Rationale: Electrospray ionization mass spectrometry (ESI-MS) in conjunction with liquid chromatography (LC) can provide accurate quantitative data, but it is not well-suited for the rapid screening (RS) of analytes incurred into complex matrices. This study was designed to determine the usefulness of ESI for rapid detection and quantitation of veterinary drugs from complex biological matrices under near real-time conditions.

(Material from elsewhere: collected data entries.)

-- ==== Sys2Proof/WellFormed.lean ====
section
/-! DEFINITION. Well-formed instructions: the run, alignment, width and destination conditions of R67 to R70 and R74, and the limits
of R334. The decoder answers no other instruction. -/

namespace Sys2Proof

/-- The number of registers of a run (Table 03.4). -/
def Width.regs : Width → Nat
  | .x1 => 1 | .x2 => 2 | .x4 => 4 | .x8 => 8

/-- A lane operand may start a run of w registers (Table 03.2). -/
def runOk : LaneOp → Nat → Bool
  | .v n, w => n.val % w == 0
  | .o n, w => n.val % w == 0 && decide (w ≤ 4)
  | _, w => w == 1

/-- A lane operand may be a destination run of w registers (Table 03.2). -/
def dstOk (d : LaneOp) (w : Nat) : Bool :=
  runOk d w && match d with
    | .v _ | .o _ | .z => true
    | _ => false

/-- A lane operand names an aligned pair of the main or operand file (R144, R426). -/
def pairOk (a : LaneOp) : Bool := runOk a 2

/-- The base of a sub-word or ordered access: a pair in G, any width-1 operand elsewhere (R144, R146). -/
def baseOk (sp : Space) (a : LaneOp) : Bool :=
  match sp with
  | .g => pairOk a
  | _ => true

/-- A uniform source at width 1 or, when wide, at width 2 (Table 03.3, R109). -/
def uniOk (wide : Bool) (a : UniOp) : Bool :=
  !wide || match a with
    | .g n => n.val % 2 == 0
    | _ => false

/-- A uniform destination at width 1 or 2. -/
def gOk (wide : Bool) (d : Fin 64) : Bool := !wide || d.val % 2 == 0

Methods: Nine veterinary drugs or metabolites, clenbuterol, erythromycin, flunixin, 5-hydroxyflunixin, meloxicam, ractopamine, salbutamol, tylosin and zilpaterol, present in cow urine, sheep urine, sheep tissues (kidney, muscle, liver and lung) or pig kidney, were simultaneously analyzed. A simple sample clean-up procedure, which included dilution with 10% sodium carbonate followed by extraction with ethyl acetate, was used. For tissues, an additional pre-extraction with hexane was performed to remove fat prior to MS analysis. Samples were introduced into the mass spectrometer through the LC autosampler, but no chromatographic separation was employed. A Sciex 5600+ triple time-of-flight mass spectrometer with a dual-spray source interfaced with a Shimadzu Nexera LC system was used. Samples were analyzed in positive ion mode.

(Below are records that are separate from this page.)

/-- The word, with S = 0, of an instruction (Tables 03.1 to 03.7 and the encoding table of its chapter) or of a bank command (Table
14.10). An event has no encoding and gives 0. -/
def encode : Instr → Nat
  | .nop => encW 0x00 0 0 0x000
  | .exit => encW 0x00 0 0 0x001
  | .trap code => encW 0x00 0 (code.toNat / 2 ^ 7) (code.toNat % 2 ^ 7 * 2 ^ 9 + 0x002)
  | .brkpt => encW 0x00 0 0 0x003
  | .rdsr wide d sr => encB 0x00 wide.toNat d.code sr.toNat 0x004
  | .wrsr wide sr a => encB 0x00 wide.toNat sr.toNat a.code 0x005
  | .segld sr a => encB 0x00 1 sr.toNat a.code 0x006
  | .icinv => encW 0x00 0 0 0x007
  | .tret => encW 0x00 0 0 0x010
  | .tfail => encW 0x00 0 0 0x011
  | .tlbinv d a => encB 0x00 1 d.code a.code 0x020
  | .tlbinvAll => encW 0x00 0 0 0x021
  | .ownacq a => encB 0x00 1 0 a.code 0x028
  | .ownrel a => encB 0x00 1 0 a.code 0x029
  | .add w d a b => encA 0x01 w.code d.code a.code b.code 0
  | .sub w d a b => encA 0x01 w.code d.code a.code b.code 1
  | .rsub w d a b => encA 0x01 w.code d.code a.code b.code 2
  | .absd w d a b => encA 0x01 w.code d.code a.code b.code 3
  | .mul w d a b => encA 0x02 w.code d.code a.code b.code 0
  | .mulh w d a b => encA 0x02 w.code d.code a.code b.code 1
  | .mad w d a b => encA 0x02 w.code d.code a.code b.code 2
  | .madh w d a b => encA 0x02 w.code d.code a.code b.code 3
  | .and w d a b => encA 0x03 w.code d.code a.code b.code 0
  | .or w d a b => encA 0x03 w.code d.code a.code b.code 1
  | .xor w d a b => encA 0x03 w.code d.code a.code b.code 2
  | .andn w d a b => encA 0x03 w.code d.code a.code b.code 3
  | .shl w d a b => encA 0x04 w.code d.code a.code b.code 0
  | .shr w d a b => encA 0x04 w.code d.code a.code b.code 1
  | .sha w d a b => encA 0x04 w.code d.code a.code b.code 2
  | .rot w d a b => encA 0x04 w.code d.code a.code b.code 3
  | .min w d a b => encA 0x05 w.code d.code a.code b.code 0
  | .max w d a b => encA 0x05 w.code d.code a.code b.code 1
  | .sel w d a b => encA 0x05 w.code d.code a.code b.code 2
  | .selz w d a b => encA 0x05 w.code d.code a.code b.code 3
  | .icmp wide any rel cb kd a b => encW 0x06 wide.toNat (any.toNat * 64 + rel.code * 8 + kd.val) (a.code * 2 ^ 9 + b.code * 4 + cb.code)
  | .bfx w d a b => encA 0x07 w.code d.code a.code b.code 0
  | .bfxs w d a b => encA 0x07 w.code d.code a.code b.code 1
  | .bfi w d a b => encA 0x07 w.code d.code a.code b.code 2
  | .perm w d a b => encA 0x07 w.code d.code a.code b.code 3
  | .mov w d a => encB 0x08 w.code d.code a.code 0x000
  | .not w d a => encB 0x08 w.code d.code a.code 0x001
  | .neg w d a => encB 0x08 w.code d.code a.code 0x002
  | .abs w d a => encB 0x08 w.code d.code a.code 0x003
  | .clz w d a => encB 0x08 w.code d.code a.code 0x004
  | .popc w d a => encB 0x08 w.code d.code a.code 0x005
  | .brev w d a => encB 0x08 w.code d.code a.code 0x006
  | .bswap w d a => encB 0x08 w.code d.code a.code 0x007
  | .ktoi d k => encB 0x08 0 d.code k.val 0x008
  | .itok kd a => encB 0x08 0 kd.val a.code 0x009
  | .kget d => encW 0x08 0 d.code 0x00A
  | .kput a => encB 0x08 0 0 a.code 0x00B
  | .movg wide d g => encB 0x08 wide.toNat d.code g.code 0x00C
  | .sext w d a m => encB 0x08 w.code d.code a.code (0x020 + m.val)
  | .zext w d a m => encB 0x08 w.code d.code a.code (0x040 + m.val)
  | .addi w d a i => encB 0x09 w.code d.code a.code i.toNat
  | .shli w d a n => encB 0x0A w.code d.code a.code (0x000 + n.val)
  | .shri w d a n => encB 0x0A w.code d.code a.code (0x080 + n.val)
  | .shai w d a n => encB 0x0A w.code d.code a.code (0x100 + n.val)
  | .roti w d a n => encB 0x0A w.code d.code a.code (0x180 + n.val)
  | .andi w d a i => encB 0x0B w.code d.code a.code (0x000 + i.toNat)
  | .ori w d a i => encB 0x0B w.code d.code a.code (0x080 + i.toNat)
  | .xori w d a i => encB 0x0B w.code d.code a.code (0x100 + i.toNat)
  | .andni w d a i => encB 0x0B w.code d.code a.code (0x180 + i.toNat)
  | .movi d i => encW 0x0C 0 d.code i.toNat
  | .moviZ d i => encW 0x0C 1 d.code i.toNat
  | .moviH d i => encW 0x0C 2 d.code i.toNat
  | .moviL d i => encW 0x0C 3 d.code i.toNat
  | .cmpi wide any rel kd a i => encW 0x0D wide.toNat (any.toNat * 64 + rel.code * 8 + kd.val) (a.code * 2 ^ 9 + i.toNat)
  | .mode q i => encW 0x0E q.val 0 i.toNat
  | .kand kd na ka nb kb => encW 0x0F 0 kd.val ((na.toNat * 8 + ka.val) * 2 ^ 9 + (nb.toNat * 8 + kb.val) * 4 + 0)
  | .kor kd na ka nb kb => encW 0x0F 0 kd.val ((na.toNat * 8 + ka.val) * 2 ^ 9 + (nb.toNat * 8 + kb.val) * 4 + 1)
  | .kxor kd na ka nb kb => encW 0x0F 0 kd.val ((na.toNat * 8 + ka.val) * 2 ^ 9 + (nb.toNat * 8 + kb.val) * 4 + 2)
  | .kandn kd na ka nb kb => encW 0x0F 0 kd.val ((na.toNat * 8 + ka.val) * 2 ^ 9 + (nb.toNat * 8 + kb.val) * 4 + 3)
  | .fadd w d a b => encA 0x10 w.code d.code a.code b.code 0
  | .fsub w d a b => encA 0x10 w.code d.code a.code b.code 1
  | .fmul w d a b => encA 0x10 w.code d.code a.code b.code 2
  | .frsub w d a b => encA 0x10 w.code d.code a.code b.code 3
  | .ffma w d a b => encA 0x11 w.code d.code a.code b.code 0
  | .ffms w d a b => encA 0x11 w.code d.code a.code b.code 1
  | .fnma w d a b => encA 0x11 w.code d.code a.code b.code 2
  | .fnms w d a b => encA 0x11 w.code d.code a.code b.code 3
  | .fmin w d a b => encA 0x12 w.code d.code a.code b.code 0
  | .fmax w d a b => encA 0x12 w.code d.code a.code b.code 1
  | .fminm w d a b => encA 0x12 w.code d.code a.code b.code 2
  | .fmaxm w d a b => encA 0x12 w.code d.code a.code b.code 3
  | .fcmp wide any rel cb kd a b => encW 0x13 wide.toNat (any.toNat * 64 + rel.code * 8 + kd.val) (a.code * 2 ^ 9 + b.code * 4 + cb.code)
  | .fabs w d a => encB 0x14 w.code d.code a.code 0x000
  | .fneg w d a => encB 0x14 w.code d.code a.code 0x001
  | .frcp w d a => encB 0x14 w.code d.code a.code 0x002
  | .frsq w d a => encB 0x14 w.code d.code a.code 0x003
  | .fsqrt w d a => encB 0x14 w.code d.code a.code 0x004
  | .fexp2 w d a => encB 0x14 w.code d.code a.code 0x005
  | .flog2 w d a => encB 0x14 w.code d.code a.code 0x006
  | .fsin w d a => encB 0x14 w.code d.code a.code 0x007
  | .fcos w d a => encB 0x14 w.code d.code a.code 0x008
  | .ftanh w d a => encB 0x14 w.code d.code a.code 0x009
  | .frnd w d a => encB 0x14 w.code d.code a.code 0x00A
  | .fclass w d a => encB 0x14 w.code d.code a.code 0x00B
  | .cvt w d a trunc part dt => encB 0x15 w.code d.code a.code (trunc.toNat * 2 ^ 8 + part.val * 2 ^ 5 + dt.code)
  | .packfBf16 w d a b => encA 0x16 w.code d.code a.code b.code 0
  | .packfF16 w d a b => encA 0x16 w.code d.code a.code b.code 1
  | .packfE4m3 w d a b => encA 0x16 w.code d.code a.code b.code 2
  | .packfE5m2 w d a b => encA 0x16 w.code d.code a.code b.code 3
  | .dot w d a b => encA 0x17 w.code d.code a.code b.code 0
  | .dotz w d a b => encA 0x17 w.code d.code a.code b.code 1
  | .uadd wide d a b => encA 0x18 wide.toNat d.val a.code b.code 0
  | .usub wide d a b => encA 0x18 wide.toNat d.val a.code b.code 1
  | .umul wide d a b => encA 0x18 wide.toNat d.val a.code b.code 2
  | .umad wide d a b => encA 0x18 wide.toNat d.val a.code b.code 3
  | .uand wide d a b => encA 0x19 wide.toNat d.val a.code b.code 0
  | .uor wide d a b => encA 0x19 wide.toNat d.val a.code b.code 1
  | .uxor wide d a b => encA 0x19 wide.toNat d.val a.code b.code 2
  | .uandn wide d a b => encA 0x19 wide.toNat d.val a.code b.code 3
  | .ushl wide d a b => encA 0x1A wide.toNat d.val a.code b.code 0
  | .ushr wide d a b => encA 0x1A wide.toNat d.val a.code b.code 1
  | .usha wide d a b => encA 0x1A wide.toNat d.val a.code b.code 2
  | .urot wide d a b => encA 0x1A wide.toNat d.val a.code b.code 3
  | .umin wide d a b => encA 0x1B wide.toNat d.val a.code b.code 0
  | .umax wide d a b => encA 0x1B wide.toNat d.val a.code b.code 1
  | .uminn wide d a b => encA 0x1B wide.toNat d.val a.code b.code 2
  | .umaxn wide d a b => encA 0x1B wide.toNat d.val a.code b.code 3
  | .uaddi wide d a i => encB 0x1C wide.toNat d.val a.code i.toNat
  | .umovi d i => encW 0x1D 0 d.val i.toNat
  | .umoviZ d i => encW 0x1D 1 d.val i.toNat
  | .umoviH d i => encW 0x1D 2 d.val i.toNat
  | .umoviL d i => encW 0x1D 3 d.val i.toNat
  | .ucmp wide uns rel cb kd a b => encW 0x1E wide.toNat (uns.toNat * 64 + rel.code * 8 + kd.val) (a.code * 2 ^ 9 + b.code * 4 + cb.code)
  | .shfli w d a => encB 0x1F w.code d.code a.code 0x000
  | .shflu w d a n => encB 0x1F w.code d.code a.code (0x020 + n.val)
  | .shfld w d a n => encB 0x1F w.code d.code a.code (0x040 + n.val)
  | .shflx w d a n => encB 0x1F w.code d.code a.code (0x060 + n.val)
  | .ballot d neg k => encW 0x1F 0 d.code (0x080 + neg.toNat * 8 + k.val)
  | .scanadd ex d a => encB 0x1F 0 d.code a.code (0x0A0 + ex.toNat)
  | .redadd d a => encB 0x1F 0 d.code a.code 0x0C0
  | .redmin d a => encB 0x1F 0 d.code a.code 0x0E0
  | .redmax d a => encB 0x1F 0 d.code a.code 0x100
  | .rdlane w d a n => encB 0x1F w.code d.code a.code (0x120 + n.val)
  | .bcast w d a => encB 0x1F w.code d.code a.code 0x140
  | .firstLane d => encW 0x1F 0 d.code 0x160
  | .matchLanes d a => encB 0x1F 0 d.code a.code 0x180
  | .bra k n off => encD 0x20 k.val n off
  | .braAlways off => encD 0x20 7 true off
  | .bany k n off => encD 0x21 k.val n off
  | .ball k n off => encD 0x22 k.val n off
  | .bnone k n off => encD 0x23 k.val n off
  | .brk k n off => encD 0x24 k.val n off
  | .jpt off => encD 0x25 0 false off
  | .call off => encD 0x26 0 false off
  | .ret => encW 0x27 0 0 0x000
  | .jmpr a => encB 0x27 0 0 a.code 0x001
  | .callr a => encB 0x27 0 0 a.code 0x002
  | .ldg w d a off => encB 0x28 w.code d.code a.code off.toNat
  | .stg w d a off => encB 0x29 w.code d.code a.code off.toNat
  | .lds w d a off => encB 0x2A w.code d.code a.code off.toNat
  | .sts w d a off => encB 0x2B w.code d.code a.code off.toNat
  | .ldc w d a off => encB 0x2C w.code d.code a.code off.toNat
  | .stc w d a off => encB 0x2D w.code d.code a.code off.toNat
  | .ldd w d a off => encB 0x2E w.code d.code a.code off.toNat
  | .std w d a off => encB 0x2F w.code d.code a.code off.toNat
  | .ldl w d a off => encB 0x30 w.code d.code a.code off.toNat
  | .stl w d a off => encB 0x31 w.code d.code a.code off.toNat
  | .ldx d a sp kind => encB 0x32 0 d.code a.code (sp.code * 2 ^ 6 + kind.code * 2 ^ 4)
  | .stx d a sp half => encB 0x33 0 d.code a.code (sp.code * 2 ^ 6 + half.toNat * 2 ^ 5)
  | .ldo wide d a sp acq sc => encB 0x34 wide.toNat d.code a.code (sp.code * 2 ^ 5 + acq.toNat * 2 ^ 3 + sc.code)
  | .sto wide d a sp rel sc => encB 0x34 wide.toNat d.code a.code (2 ^ 8 + sp.code * 2 ^ 5 + rel.toNat * 2 ^ 4 + sc.code)
  | .atomgAdd d a b => encA 0x35 0 d.code a.code b.code 0
  | .atomgMin d a b => encA 0x35 0 d.code a.code b.code 1
  | .atomgMax d a b => encA 0x35 0 d.code a.code b.code 2
  | .atomgAnd d a b => encA 0x35 0 d.code a.code b.code 3
  | .atomgOr d a b => encA 0x35 1 d.code a.code b.code 0
  | .atomgXor d a b => encA 0x35 1 d.code a.code b.code 1
  | .atomgExch d a b => encA 0x35 1 d.code a.code b.code 2
  | .atomgCas d a b => encA 0x35 1 d.code a.code b.code 3
  | .atomgInc d a b => encA 0x35 2 d.code a.code b.code 0
  | .atomgDec d a b => encA 0x35 2 d.code a.code b.code 1
  | .atomsAdd d a b => encA 0x36 0 d.code a.code b.code 0
  | .atomsMin d a b => encA 0x36 0 d.code a.code b.code 1
  | .atomsMax d a b => encA 0x36 0 d.code a.code b.code 2
  | .atomsAnd d a b => encA 0x36 0 d.code a.code b.code 3
  | .atomsOr d a b => encA 0x36 1 d.code a.code b.code 0
  | .atomsXor d a b => encA 0x36 1 d.code a.code b.code 1
  | .atomsExch d a b => encA 0x36 1 d.code a.code b.code 2
  | .atomsCas d a b => encA 0x36 1 d.code a.code b.code 3
  | .atomsInc d a b => encA 0x36 2 d.code a.code b.code 0
  | .atomsDec d a b => encA 0x36 2 d.code a.code b.code 1
  | .atomcAdd d a b => encA 0x37 0 d.code a.code b.code 0
  | .atomcMin d a b => encA 0x37 0 d.code a.code b.code 1
  | .atomcMax d a b => encA 0x37 0 d.code a.code b.code 2
  | .atomcAnd d a b => encA 0x37 0 d.code a.code b.code 3
  | .atomcOr d a b => encA 0x37 1 d.code a.code b.code 0
  | .atomcXor d a b => encA 0x37 1 d.code a.code b.code 1
  | .atomcExch d a b => encA 0x37 1 d.code a.code b.code 2
  | .atomcCas d a b => encA 0x37 1 d.code a.code b.code 3
  | .atomcInc d a b => encA 0x37 2 d.code a.code b.code 0
  | .atomcDec d a b => encA 0x37 2 d.code a.code b.code 1
  | .atomdAdd d a b => encA 0x38 0 d.code a.code b.code 0
  | .atomdMin d a b => encA 0x38 0 d.code a.code b.code 1
  | .atomdMax d a b => encA 0x38 0 d.code a.code b.code 2
  | .atomdAnd d a b => encA 0x38 0 d.code a.code b.code 3
  | .atomdOr d a b => encA 0x38 1 d.code a.code b.code 0
  | .atomdXor d a b => encA 0x38 1 d.code a.code b.code 1
  | .atomdExch d a b => encA 0x38 1 d.code a.code b.code 2
  | .atomdCas d a b => encA 0x38 1 d.code a.code b.code 3
  | .atomdInc d a b => encA 0x38 2 d.code a.code b.code 0
  | .atomdDec d a b => encA 0x38 2 d.code a.code b.code 1
  | .fenceAcq sc => encW 0x39 0 0 (0x008 + sc.code)
  | .fenceRel sc => encW 0x39 0 0 (0x010 + sc.code)
  | .fenceFull sc => encW 0x39 0 0 (0x018 + sc.code)
  | .sig s n => encW 0x3A 0 s.val (n.toNat * 4 + 0)
  | .swait s n => encW 0x3A 0 s.val (n.toNat * 4 + 1)
  | .spoll d s clr => encB 0x3A 0 d.code s.val (clr.toNat * 2 ^ 8 + 2)
  | .yield s n => encW 0x3A 0 s.val (n.toNat * 4 + 3)
  | .cpyGs sz d a => encB 0x3B sz.code d.code a.code 0
  | .cpySg sz d a => encB 0x3B sz.code d.code a.code 1
  | .cpyGc sz d a => encB 0x3B sz.code d.code a.code 2
  | .cpySs sz d a => encB 0x3B sz.code d.code a.code 3
  | .louver a => encB 0x3C 0 0 a.code 0x000
  | .cpym a => encB 0x3C 0 0 a.code 0x001
  | .brun a => encB 0x3C 0 0 a.code 0x002
  | .shut a => encB 0x3C 0 0 a.code 0x003
  | .mma t a b => encA 0x3D 0 t.code a.val b.val 0
  | .mzero t b => encW 0x3D 0 t.code (b.val * 4 + 1)
  | .mdrain t a b => encA 0x3D 0 t.code a.val b.val 2
  | .mstat clr d => encB 0x3D 0 d.val clr.toNat 3
  | .bart => encW 0x3E 0 0 0x000
  | .bars kd slot => encW 0x3E 0 kd.val (0x004 + slot.val)
  | .arr d slot => encW 0x3E 0 d.val (0x008 + slot.val)
  | .atry kd a slot => encB 0x3E 0 kd.val a.code (0x00C + slot.val)
  | .pop d a => encB 0x3E 0 d.val a.val 0x010
  | .enq kd a => encB 0x3E 0 kd.val a.val 0x011
  | .enqW a => encB 0x3E 0 0 a.val 0x012
  | .valid a => encB 0x3E 0 0 a.val 0x020
  | .rdvalid a => encW 0x3E 0 a.val 0x021
  | .rdslk a => encW 0x3E 0 a.val 0x022
  | .bankNop => 0x00 * 2 ^ 27
  | .bankOpen fs => 0x01 * 2 ^ 27 + fs.val * 2 ^ 24
  | .bankClose => 0x02 * 2 ^ 27
  | .bankRdc d ca => 0x03 * 2 ^ 27 + d.val * 2 ^ 20 + ca.code
  | .bankWrc c ca => 0x04 * 2 ^ 27 + c.val * 2 ^ 16 + ca.code
  | .bankMacx q n slot xr ca => 0x05 * 2 ^ 27 + q.val * 2 ^ 24 + n.val * 2 ^ 21 + slot.val * 2 ^ 18 + xr.val * 2 ^ 9 + ca.code
  | .bankMacc q c ca => 0x06 * 2 ^ 27 + q.val * 2 ^ 24 + c.val * 2 ^ 16 + ca.code
  | .bankAxpy f d ca => 0x07 * 2 ^ 27 + f.val * 2 ^ 24 + d.val * 2 ^ 20 + ca.code
  | .bankScl f d c => 0x08 * 2 ^ 27 + f.val * 2 ^ 24 + d.val * 2 ^ 20 + c.val * 2 ^ 16
  | .bankQzero q n => 0x09 * 2 ^ 27 + q.val * 2 ^ 24 + n.val * 2 ^ 21
  | .bankHsum q => 0x0A * 2 ^ 27 + q.val * 2 ^ 24
  | .bankQst q d => 0x0B * 2 ^ 27 + q.val * 2 ^ 24 + d.val * 2 ^ 20
  | .bankQout q n => 0x0C * 2 ^ 27 + q.val * 2 ^ 24 + n.val * 2 ^ 21
  | .bankSetb b i => 0x0D * 2 ^ 27 + b.val * 2 ^ 24 + i.toNat
  | .bankAddb b i => 0x0E * 2 ^ 27 + b.val * 2 ^ 24 + i.toNat
  | .bankSetf f i => 0x0F * 2 ^ 27 + f.val * 2 ^ 24 + i.toNat
  | .bankLoop b tgt => 0x10 * 2 ^ 27 + b.val * 2 ^ 24 + tgt.val
  | .bankFmt sat wf => 0x11 * 2 ^ 27 + sat.toNat * 2 ^ 1 + wf.toNat
  | .bankSig => 0x12 * 2 ^ 27
  | .bankEnd => 0x13 * 2 ^ 27
  | _ => 0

Results: Sample extraction times were typically 10-30 min or less and instrumental analysis time was 1 min/sample. Regression coefficients of matrix-matched standard curves across all compounds ranged from 0.9701-0.9999 in urine (cow and sheep) and tissues (sheep kidney, liver, lung, muscle and pig kidney). Limits of detection ranged from 0.11 to 2.03 ng/mL across analytes in urine and 0.11 to 8.86 ng/g across tissues. Correlations between RS-ESI-MS and LC/MS/MS results were 0.956 to 0.998 for incurred residues of flunixin in cow urine, ractopamine in pig kidney and zilpaterol in sheep urine.
Conclusions: RS-ESI-MS provided rapid, sensitive, and accurate analyses of nine veterinary drugs from complex matrices with very little sample preparation and produced quantitative data akin to LC/MS/MS.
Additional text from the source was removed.